BRIEF.
Once you have located the line containing "s.arr.flight.find? (·.engine == 3) = some x ∧ (s.engine" in the material below, return it exactly along with each line after it through the line containing "let x : Post := ⟨3, 0, 1, 7, false, 5⟩".

INPUT DATA.
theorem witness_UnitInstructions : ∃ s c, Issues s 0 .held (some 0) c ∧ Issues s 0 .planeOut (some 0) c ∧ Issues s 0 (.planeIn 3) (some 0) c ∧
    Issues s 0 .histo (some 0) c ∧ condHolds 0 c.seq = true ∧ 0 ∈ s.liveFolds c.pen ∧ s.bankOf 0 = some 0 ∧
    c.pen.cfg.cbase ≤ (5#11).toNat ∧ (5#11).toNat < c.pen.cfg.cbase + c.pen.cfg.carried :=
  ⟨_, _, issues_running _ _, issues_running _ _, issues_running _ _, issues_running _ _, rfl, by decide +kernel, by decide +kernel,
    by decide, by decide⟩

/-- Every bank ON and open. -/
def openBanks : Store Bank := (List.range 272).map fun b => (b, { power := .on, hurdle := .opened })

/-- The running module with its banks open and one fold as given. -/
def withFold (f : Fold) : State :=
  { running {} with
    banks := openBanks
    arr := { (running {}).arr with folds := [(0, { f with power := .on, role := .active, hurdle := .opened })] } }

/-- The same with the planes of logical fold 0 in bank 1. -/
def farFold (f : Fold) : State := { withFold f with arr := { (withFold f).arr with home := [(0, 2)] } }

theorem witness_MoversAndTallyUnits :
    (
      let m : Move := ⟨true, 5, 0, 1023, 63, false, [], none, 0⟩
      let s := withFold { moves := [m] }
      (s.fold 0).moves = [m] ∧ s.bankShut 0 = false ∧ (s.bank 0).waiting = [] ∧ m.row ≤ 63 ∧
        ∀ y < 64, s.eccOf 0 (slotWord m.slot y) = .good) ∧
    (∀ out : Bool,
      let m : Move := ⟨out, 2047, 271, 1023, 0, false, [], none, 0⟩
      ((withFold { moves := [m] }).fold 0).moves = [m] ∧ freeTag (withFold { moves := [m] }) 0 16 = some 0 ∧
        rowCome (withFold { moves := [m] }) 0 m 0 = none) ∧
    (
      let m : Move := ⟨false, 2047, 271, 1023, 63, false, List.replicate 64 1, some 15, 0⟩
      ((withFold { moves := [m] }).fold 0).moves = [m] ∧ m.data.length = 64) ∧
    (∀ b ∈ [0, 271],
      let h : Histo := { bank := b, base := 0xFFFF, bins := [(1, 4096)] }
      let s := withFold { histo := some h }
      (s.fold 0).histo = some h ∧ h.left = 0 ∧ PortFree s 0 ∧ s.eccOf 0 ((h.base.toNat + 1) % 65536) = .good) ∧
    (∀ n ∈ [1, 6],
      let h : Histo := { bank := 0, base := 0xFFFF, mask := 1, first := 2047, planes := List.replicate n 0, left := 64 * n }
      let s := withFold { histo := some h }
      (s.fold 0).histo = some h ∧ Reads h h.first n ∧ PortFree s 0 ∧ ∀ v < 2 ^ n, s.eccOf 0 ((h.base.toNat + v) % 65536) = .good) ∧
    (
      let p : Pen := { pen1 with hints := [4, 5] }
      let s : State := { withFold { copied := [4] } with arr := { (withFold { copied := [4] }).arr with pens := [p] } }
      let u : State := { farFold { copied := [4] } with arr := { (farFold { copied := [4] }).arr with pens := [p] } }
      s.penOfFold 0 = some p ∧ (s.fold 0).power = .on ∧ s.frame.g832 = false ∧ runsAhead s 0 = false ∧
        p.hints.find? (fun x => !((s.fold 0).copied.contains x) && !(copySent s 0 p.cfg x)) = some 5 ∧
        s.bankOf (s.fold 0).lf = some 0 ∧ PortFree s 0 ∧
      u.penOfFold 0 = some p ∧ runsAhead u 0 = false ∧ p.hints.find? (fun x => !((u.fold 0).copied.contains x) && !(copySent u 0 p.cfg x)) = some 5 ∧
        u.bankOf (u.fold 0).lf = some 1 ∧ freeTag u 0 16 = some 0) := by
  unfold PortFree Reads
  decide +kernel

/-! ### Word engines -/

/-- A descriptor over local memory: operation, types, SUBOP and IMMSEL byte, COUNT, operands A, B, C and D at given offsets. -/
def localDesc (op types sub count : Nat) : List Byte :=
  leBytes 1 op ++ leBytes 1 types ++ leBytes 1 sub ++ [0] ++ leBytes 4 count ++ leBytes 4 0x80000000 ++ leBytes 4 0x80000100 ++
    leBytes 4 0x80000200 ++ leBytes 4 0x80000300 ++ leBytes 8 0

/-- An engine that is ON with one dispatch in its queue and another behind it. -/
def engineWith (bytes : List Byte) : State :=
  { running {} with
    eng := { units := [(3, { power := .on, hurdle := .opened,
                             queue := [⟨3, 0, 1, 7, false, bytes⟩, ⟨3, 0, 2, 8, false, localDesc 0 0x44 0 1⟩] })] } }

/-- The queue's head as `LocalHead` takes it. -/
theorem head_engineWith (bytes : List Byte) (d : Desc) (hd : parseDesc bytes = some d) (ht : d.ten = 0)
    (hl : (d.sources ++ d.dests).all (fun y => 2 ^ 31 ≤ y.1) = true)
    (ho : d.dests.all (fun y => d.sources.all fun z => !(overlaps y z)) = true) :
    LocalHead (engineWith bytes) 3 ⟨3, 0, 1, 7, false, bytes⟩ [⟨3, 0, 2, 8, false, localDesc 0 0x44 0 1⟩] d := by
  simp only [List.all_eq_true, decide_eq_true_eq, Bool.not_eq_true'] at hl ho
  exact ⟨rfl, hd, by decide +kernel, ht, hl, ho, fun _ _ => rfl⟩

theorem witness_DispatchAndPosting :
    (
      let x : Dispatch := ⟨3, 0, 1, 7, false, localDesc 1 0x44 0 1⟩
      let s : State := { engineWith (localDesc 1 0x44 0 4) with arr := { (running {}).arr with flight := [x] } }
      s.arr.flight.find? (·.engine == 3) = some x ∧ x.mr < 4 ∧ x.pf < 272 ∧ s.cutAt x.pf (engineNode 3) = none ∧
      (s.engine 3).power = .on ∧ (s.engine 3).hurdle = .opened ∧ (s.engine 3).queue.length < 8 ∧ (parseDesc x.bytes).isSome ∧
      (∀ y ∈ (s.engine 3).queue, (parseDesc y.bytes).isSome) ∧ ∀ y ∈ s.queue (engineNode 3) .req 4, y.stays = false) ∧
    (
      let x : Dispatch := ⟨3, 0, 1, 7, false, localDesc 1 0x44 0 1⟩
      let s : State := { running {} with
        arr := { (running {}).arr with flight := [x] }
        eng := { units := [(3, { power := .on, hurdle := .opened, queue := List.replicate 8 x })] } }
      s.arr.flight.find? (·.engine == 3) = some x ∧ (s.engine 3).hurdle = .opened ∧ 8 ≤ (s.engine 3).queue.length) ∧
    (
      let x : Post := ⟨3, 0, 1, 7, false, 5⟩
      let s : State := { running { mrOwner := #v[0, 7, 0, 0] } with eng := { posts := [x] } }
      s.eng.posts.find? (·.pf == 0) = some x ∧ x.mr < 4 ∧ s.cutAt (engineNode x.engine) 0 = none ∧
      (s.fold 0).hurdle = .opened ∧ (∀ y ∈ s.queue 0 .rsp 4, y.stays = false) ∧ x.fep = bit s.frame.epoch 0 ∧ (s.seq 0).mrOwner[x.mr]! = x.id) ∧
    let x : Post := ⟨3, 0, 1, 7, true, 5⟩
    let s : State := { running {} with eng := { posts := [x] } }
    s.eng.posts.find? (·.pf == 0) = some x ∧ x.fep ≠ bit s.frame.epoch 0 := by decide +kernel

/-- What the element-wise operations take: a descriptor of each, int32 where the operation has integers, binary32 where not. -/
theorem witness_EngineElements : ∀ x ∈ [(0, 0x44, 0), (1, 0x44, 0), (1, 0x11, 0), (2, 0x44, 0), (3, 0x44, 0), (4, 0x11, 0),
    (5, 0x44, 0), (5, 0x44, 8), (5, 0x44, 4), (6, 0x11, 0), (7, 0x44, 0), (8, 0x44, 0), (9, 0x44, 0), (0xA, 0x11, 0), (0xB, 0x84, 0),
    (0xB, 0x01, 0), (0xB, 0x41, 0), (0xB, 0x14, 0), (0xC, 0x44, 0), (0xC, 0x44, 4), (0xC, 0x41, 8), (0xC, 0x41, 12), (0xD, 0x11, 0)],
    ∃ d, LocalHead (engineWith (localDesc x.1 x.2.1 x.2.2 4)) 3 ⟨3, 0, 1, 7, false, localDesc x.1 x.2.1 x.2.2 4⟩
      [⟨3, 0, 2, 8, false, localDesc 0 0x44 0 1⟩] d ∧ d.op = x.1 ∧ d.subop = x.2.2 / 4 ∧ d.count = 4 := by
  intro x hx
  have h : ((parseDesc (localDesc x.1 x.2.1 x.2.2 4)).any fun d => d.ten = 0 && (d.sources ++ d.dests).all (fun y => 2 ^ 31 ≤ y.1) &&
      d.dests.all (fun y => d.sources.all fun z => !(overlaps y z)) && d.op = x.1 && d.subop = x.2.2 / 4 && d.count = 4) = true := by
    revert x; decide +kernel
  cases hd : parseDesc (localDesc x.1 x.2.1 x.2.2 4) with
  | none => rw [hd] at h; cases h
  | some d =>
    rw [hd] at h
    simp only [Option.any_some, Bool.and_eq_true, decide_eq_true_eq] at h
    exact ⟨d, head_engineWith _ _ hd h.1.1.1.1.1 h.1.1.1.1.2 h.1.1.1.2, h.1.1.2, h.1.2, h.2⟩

OUTPUT OF THE TASK.
      s.arr.flight.find? (·.engine == 3) = some x ∧ (s.engine 3).hurdle = .opened ∧ 8 ≤ (s.engine 3).queue.length) ∧
    (
      let x : Post := ⟨3, 0, 1, 7, false, 5⟩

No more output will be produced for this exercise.